■ **WHAT IS NEEDED**: Take every line from the records below that includes the word "withRm".
* * * *
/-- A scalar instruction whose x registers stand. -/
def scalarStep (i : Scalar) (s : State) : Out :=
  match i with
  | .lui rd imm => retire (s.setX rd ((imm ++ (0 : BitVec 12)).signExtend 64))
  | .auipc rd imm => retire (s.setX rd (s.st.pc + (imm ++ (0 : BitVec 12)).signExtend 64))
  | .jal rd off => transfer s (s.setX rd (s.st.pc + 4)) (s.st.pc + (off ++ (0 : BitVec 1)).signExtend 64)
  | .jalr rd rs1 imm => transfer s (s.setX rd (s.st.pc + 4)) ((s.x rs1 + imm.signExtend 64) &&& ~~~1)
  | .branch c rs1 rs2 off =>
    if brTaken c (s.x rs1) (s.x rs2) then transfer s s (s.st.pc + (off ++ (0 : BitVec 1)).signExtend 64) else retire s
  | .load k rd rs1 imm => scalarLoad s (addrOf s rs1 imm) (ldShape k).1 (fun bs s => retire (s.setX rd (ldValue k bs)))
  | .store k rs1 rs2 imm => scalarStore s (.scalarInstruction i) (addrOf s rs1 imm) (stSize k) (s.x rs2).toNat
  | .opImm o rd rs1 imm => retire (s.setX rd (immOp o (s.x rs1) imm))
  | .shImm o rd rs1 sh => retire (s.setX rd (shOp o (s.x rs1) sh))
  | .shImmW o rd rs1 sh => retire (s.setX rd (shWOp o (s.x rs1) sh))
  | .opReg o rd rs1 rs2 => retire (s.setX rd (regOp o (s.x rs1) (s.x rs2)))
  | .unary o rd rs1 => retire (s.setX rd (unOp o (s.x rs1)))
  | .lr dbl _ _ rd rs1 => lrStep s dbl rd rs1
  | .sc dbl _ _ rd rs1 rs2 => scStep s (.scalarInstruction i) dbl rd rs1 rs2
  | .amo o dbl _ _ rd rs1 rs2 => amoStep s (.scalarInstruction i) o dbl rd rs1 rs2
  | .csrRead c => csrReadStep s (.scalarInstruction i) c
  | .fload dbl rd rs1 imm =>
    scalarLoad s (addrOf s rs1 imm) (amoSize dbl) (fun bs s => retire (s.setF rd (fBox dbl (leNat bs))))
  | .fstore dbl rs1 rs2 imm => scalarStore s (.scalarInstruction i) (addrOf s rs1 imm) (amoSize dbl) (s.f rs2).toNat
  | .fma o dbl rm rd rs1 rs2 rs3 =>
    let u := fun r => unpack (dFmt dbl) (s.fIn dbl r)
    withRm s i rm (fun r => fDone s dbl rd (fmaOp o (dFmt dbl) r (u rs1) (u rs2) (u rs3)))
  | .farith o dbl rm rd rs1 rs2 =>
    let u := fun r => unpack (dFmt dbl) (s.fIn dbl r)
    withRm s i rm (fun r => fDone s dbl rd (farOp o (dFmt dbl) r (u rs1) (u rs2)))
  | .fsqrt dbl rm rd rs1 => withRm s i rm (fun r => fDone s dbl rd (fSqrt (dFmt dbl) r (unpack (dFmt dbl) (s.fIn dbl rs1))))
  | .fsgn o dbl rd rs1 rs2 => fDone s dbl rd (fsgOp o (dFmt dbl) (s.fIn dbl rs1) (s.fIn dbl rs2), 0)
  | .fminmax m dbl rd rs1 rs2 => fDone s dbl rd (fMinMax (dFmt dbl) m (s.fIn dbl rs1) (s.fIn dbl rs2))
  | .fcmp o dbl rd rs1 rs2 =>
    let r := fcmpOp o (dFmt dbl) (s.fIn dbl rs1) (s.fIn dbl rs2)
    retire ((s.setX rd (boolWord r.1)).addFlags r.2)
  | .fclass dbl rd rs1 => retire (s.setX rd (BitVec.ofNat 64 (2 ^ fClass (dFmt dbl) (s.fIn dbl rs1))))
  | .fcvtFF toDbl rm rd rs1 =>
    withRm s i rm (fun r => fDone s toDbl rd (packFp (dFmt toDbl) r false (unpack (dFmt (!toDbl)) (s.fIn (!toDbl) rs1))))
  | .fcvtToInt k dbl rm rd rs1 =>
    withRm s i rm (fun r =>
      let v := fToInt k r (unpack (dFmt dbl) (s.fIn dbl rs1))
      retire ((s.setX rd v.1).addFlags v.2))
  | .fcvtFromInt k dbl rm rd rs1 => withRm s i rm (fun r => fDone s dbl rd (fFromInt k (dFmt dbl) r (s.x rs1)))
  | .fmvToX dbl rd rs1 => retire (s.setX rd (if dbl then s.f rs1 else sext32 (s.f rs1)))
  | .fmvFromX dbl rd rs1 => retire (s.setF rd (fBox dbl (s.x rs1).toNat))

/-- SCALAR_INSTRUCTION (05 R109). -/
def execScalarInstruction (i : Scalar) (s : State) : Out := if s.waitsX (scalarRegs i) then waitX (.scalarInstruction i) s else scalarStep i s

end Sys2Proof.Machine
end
* * * *
■ **OUTPUT**:
    withRm s i rm (fun r => fDone s dbl rd (fmaOp o (dFmt dbl) r (u rs1) (u rs2) (u rs3)))
    withRm s i rm (fun r => fDone s dbl rd (farOp o (dFmt dbl) r (u rs1) (u rs2)))
  | .fsqrt dbl rm rd rs1 => withRm s i rm (fun r => fDone s dbl rd (fSqrt (dFmt dbl) r (unpack (dFmt dbl) (s.fIn dbl rs1))))
    withRm s i rm (fun r => fDone s toDbl rd (packFp (dFmt toDbl) r false (unpack (dFmt (!toDbl)) (s.fIn (!toDbl) rs1))))
    withRm s i rm (fun r =>
  | .fcvtFromInt k dbl rm rd rs1 => withRm s i rm (fun r => fDone s dbl rd (fFromInt k (dFmt dbl) r (s.x rs1)))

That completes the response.